Task statement: The following data has a line with "2^32, and a page" and a line with "acquirers : List Nat := []". Write out exactly those lines and all the lines between them.

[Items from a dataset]

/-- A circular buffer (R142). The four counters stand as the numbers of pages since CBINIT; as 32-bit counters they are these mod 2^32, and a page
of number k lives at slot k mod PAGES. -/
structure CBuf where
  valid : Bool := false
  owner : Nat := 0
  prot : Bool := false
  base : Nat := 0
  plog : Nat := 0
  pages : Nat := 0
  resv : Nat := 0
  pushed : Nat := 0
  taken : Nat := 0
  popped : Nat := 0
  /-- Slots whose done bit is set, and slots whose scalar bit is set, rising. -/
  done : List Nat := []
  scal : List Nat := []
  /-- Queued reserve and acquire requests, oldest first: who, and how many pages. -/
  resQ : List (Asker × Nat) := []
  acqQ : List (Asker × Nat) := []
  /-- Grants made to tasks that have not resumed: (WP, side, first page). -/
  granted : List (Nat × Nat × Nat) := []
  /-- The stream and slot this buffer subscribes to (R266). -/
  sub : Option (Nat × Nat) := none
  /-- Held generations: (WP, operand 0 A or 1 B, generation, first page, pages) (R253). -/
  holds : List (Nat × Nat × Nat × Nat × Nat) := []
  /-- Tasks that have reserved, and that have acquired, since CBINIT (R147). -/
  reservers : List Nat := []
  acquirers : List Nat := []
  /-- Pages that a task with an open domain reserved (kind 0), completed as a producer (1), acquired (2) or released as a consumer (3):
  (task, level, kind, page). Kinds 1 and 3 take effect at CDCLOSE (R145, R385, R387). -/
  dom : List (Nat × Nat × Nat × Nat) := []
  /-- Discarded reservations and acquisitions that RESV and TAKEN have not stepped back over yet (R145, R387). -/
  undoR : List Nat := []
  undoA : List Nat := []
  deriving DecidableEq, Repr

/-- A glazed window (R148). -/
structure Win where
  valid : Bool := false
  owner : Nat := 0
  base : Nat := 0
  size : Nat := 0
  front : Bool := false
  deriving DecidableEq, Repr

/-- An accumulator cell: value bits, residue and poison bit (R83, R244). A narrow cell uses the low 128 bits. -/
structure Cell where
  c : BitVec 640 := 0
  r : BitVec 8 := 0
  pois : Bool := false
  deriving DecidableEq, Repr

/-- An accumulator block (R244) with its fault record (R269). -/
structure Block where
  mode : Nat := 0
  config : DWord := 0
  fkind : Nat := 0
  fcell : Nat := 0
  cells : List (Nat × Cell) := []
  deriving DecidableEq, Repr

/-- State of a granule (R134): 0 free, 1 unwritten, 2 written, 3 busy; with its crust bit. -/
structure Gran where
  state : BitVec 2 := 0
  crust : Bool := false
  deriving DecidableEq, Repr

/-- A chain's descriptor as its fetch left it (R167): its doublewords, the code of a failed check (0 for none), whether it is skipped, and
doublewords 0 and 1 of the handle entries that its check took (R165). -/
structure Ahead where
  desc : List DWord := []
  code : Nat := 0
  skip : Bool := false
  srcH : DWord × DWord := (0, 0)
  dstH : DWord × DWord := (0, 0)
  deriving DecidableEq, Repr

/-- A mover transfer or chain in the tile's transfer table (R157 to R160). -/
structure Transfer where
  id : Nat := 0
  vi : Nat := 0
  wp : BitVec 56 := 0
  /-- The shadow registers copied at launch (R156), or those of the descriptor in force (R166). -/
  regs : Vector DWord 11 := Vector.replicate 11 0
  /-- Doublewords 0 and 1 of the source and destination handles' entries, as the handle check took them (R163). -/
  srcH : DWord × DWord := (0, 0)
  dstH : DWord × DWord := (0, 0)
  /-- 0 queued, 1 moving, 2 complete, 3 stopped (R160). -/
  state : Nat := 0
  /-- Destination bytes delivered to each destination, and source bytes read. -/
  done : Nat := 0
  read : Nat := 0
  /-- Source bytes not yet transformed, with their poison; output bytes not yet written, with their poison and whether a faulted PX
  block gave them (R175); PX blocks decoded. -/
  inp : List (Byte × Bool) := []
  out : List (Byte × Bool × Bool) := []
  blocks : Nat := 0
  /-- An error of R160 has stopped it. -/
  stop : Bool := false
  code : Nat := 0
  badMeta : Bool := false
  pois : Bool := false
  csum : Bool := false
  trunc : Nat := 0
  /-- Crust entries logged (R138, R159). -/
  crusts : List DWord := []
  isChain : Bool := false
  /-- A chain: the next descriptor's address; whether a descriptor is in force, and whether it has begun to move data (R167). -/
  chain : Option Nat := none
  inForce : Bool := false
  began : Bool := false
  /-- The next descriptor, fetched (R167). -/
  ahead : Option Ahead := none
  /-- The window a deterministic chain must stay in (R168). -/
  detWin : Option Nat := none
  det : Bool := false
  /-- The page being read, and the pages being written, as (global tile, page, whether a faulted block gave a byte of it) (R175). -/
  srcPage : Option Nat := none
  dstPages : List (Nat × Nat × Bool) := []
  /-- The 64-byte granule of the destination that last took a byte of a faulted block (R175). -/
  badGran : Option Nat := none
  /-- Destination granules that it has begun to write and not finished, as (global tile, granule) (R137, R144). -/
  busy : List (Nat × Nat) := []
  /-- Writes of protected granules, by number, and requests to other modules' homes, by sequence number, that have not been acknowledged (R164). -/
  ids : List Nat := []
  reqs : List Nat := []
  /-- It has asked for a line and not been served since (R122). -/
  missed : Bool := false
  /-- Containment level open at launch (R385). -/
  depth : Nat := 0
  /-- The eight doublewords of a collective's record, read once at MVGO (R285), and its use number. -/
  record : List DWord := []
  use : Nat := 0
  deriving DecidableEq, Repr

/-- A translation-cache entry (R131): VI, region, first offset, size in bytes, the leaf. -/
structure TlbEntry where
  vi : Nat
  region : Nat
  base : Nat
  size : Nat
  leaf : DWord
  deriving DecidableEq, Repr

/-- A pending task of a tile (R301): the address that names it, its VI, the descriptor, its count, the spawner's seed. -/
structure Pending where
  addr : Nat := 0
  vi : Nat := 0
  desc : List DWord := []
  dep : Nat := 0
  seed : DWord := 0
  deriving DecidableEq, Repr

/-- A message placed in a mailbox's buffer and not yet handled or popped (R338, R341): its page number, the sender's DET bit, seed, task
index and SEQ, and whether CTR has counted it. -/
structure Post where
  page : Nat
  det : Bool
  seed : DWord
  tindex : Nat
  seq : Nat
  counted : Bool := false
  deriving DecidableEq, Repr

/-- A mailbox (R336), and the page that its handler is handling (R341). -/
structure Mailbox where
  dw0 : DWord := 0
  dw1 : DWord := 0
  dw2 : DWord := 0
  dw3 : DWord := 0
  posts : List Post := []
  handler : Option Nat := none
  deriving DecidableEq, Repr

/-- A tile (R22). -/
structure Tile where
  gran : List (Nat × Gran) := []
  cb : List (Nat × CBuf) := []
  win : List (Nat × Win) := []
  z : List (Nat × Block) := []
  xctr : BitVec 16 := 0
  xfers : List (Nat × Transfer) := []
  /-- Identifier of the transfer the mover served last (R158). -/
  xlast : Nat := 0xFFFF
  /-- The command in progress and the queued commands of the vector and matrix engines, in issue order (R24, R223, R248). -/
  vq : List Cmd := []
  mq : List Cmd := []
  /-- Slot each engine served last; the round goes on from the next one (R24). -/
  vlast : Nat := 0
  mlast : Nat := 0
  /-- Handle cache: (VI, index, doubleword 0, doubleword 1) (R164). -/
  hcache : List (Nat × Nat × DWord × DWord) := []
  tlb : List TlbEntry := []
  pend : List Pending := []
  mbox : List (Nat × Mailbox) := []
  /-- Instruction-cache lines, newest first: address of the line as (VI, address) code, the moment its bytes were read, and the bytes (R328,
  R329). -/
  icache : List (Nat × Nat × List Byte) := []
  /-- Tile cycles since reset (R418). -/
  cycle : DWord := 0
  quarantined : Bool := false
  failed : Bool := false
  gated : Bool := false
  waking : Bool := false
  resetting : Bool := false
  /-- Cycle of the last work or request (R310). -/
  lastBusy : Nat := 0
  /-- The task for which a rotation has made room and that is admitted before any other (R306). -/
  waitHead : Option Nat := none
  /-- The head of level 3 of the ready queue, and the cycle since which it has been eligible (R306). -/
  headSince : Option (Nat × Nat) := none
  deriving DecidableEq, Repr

--

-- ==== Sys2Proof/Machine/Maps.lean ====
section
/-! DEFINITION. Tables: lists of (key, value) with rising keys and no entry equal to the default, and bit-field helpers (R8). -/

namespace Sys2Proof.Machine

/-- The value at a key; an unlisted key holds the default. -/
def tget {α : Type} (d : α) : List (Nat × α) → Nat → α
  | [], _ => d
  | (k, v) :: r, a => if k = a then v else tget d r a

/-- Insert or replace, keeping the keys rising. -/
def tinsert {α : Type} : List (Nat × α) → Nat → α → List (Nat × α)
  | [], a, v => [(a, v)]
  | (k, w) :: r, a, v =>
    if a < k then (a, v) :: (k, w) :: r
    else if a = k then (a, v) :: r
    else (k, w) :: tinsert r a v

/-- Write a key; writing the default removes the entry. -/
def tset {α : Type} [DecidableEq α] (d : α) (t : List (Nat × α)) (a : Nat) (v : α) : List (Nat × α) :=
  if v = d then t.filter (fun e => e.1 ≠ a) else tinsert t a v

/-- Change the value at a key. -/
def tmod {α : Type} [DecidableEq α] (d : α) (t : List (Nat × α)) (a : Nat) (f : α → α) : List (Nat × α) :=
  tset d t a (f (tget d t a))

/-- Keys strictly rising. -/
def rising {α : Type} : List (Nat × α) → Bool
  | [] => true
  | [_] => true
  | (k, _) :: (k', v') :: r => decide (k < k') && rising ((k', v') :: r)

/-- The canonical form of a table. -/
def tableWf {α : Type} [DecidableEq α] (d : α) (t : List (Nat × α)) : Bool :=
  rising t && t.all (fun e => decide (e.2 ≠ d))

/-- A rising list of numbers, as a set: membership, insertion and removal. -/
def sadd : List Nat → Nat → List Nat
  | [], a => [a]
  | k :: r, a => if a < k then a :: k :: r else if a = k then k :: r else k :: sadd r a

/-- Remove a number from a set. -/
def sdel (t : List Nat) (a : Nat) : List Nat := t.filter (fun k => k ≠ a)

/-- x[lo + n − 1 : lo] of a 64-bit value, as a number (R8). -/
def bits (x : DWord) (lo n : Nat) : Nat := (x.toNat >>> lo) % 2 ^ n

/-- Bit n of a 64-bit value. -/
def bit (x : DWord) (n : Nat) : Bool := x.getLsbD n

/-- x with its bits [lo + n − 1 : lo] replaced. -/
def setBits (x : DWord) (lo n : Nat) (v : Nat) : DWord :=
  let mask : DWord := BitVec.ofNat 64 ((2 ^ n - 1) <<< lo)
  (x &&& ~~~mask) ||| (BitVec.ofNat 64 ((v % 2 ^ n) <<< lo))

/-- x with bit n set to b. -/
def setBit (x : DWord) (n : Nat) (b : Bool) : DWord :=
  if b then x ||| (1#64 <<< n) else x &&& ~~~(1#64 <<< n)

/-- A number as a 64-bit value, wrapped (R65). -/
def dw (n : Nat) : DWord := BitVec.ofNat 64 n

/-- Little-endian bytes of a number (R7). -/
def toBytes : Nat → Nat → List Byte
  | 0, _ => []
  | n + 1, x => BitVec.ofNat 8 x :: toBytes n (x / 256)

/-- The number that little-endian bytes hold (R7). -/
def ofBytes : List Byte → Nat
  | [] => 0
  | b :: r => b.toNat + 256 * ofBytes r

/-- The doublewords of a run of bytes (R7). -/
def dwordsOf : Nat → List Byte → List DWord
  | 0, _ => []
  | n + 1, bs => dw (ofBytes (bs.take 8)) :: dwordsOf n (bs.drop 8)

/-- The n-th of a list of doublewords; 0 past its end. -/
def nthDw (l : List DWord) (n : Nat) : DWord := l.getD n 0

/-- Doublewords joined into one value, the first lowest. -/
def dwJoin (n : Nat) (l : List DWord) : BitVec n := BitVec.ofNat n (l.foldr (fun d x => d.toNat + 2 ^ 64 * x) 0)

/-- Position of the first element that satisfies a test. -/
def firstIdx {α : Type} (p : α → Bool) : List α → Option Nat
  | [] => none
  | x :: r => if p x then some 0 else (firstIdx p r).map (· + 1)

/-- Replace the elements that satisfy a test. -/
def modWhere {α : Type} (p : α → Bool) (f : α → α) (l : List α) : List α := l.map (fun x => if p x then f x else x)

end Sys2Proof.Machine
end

---

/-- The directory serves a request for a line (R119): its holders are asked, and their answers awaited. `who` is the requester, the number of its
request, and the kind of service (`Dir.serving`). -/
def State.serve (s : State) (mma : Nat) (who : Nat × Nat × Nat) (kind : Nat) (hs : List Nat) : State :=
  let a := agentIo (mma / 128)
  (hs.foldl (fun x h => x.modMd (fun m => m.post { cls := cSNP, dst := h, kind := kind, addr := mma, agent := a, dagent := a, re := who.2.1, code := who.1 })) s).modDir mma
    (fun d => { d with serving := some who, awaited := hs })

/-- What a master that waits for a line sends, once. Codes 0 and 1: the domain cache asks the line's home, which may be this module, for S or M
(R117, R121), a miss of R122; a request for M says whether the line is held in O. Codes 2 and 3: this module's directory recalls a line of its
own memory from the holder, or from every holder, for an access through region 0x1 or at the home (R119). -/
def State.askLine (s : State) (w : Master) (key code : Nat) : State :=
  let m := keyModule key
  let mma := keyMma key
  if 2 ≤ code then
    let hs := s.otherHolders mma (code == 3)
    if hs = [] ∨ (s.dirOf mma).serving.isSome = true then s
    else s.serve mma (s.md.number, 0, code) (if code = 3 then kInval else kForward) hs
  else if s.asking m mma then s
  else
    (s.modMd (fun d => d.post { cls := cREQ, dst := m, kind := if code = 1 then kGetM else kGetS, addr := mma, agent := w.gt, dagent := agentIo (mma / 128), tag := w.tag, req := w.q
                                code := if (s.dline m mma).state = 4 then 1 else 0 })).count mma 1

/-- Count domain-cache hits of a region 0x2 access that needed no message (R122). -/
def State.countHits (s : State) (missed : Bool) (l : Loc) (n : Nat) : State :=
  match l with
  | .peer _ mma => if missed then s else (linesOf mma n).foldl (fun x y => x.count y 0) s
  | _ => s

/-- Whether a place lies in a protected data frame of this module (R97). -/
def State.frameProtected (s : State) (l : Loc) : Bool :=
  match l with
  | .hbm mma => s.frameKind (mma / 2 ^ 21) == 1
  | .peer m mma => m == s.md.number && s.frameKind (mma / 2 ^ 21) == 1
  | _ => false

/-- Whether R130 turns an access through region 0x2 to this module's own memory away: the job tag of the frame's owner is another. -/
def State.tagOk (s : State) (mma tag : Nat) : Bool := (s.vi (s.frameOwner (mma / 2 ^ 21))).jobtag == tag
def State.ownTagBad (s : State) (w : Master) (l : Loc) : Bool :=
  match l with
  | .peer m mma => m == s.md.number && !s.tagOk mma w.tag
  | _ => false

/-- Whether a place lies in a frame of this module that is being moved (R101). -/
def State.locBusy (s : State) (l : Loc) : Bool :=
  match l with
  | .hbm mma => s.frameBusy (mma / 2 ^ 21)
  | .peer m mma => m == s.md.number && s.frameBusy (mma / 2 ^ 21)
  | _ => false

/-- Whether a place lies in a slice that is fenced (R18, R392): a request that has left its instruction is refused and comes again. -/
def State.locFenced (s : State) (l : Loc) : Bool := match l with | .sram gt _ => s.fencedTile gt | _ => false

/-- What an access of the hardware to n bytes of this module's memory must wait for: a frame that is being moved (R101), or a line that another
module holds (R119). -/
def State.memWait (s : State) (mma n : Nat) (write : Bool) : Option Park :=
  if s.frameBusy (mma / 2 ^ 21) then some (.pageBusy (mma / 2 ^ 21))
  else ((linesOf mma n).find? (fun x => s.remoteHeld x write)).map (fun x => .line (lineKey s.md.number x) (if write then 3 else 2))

Written solution:
/-- A circular buffer (R142). The four counters stand as the numbers of pages since CBINIT; as 32-bit counters they are these mod 2^32, and a page
of number k lives at slot k mod PAGES. -/
structure CBuf where
  valid : Bool := false
  owner : Nat := 0
  prot : Bool := false
  base : Nat := 0
  plog : Nat := 0
  pages : Nat := 0
  resv : Nat := 0
  pushed : Nat := 0
  taken : Nat := 0
  popped : Nat := 0
  /-- Slots whose done bit is set, and slots whose scalar bit is set, rising. -/
  done : List Nat := []
  scal : List Nat := []
  /-- Queued reserve and acquire requests, oldest first: who, and how many pages. -/
  resQ : List (Asker × Nat) := []
  acqQ : List (Asker × Nat) := []
  /-- Grants made to tasks that have not resumed: (WP, side, first page). -/
  granted : List (Nat × Nat × Nat) := []
  /-- The stream and slot this buffer subscribes to (R266). -/
  sub : Option (Nat × Nat) := none
  /-- Held generations: (WP, operand 0 A or 1 B, generation, first page, pages) (R253). -/
  holds : List (Nat × Nat × Nat × Nat × Nat) := []
  /-- Tasks that have reserved, and that have acquired, since CBINIT (R147). -/
  reservers : List Nat := []
  acquirers : List Nat := []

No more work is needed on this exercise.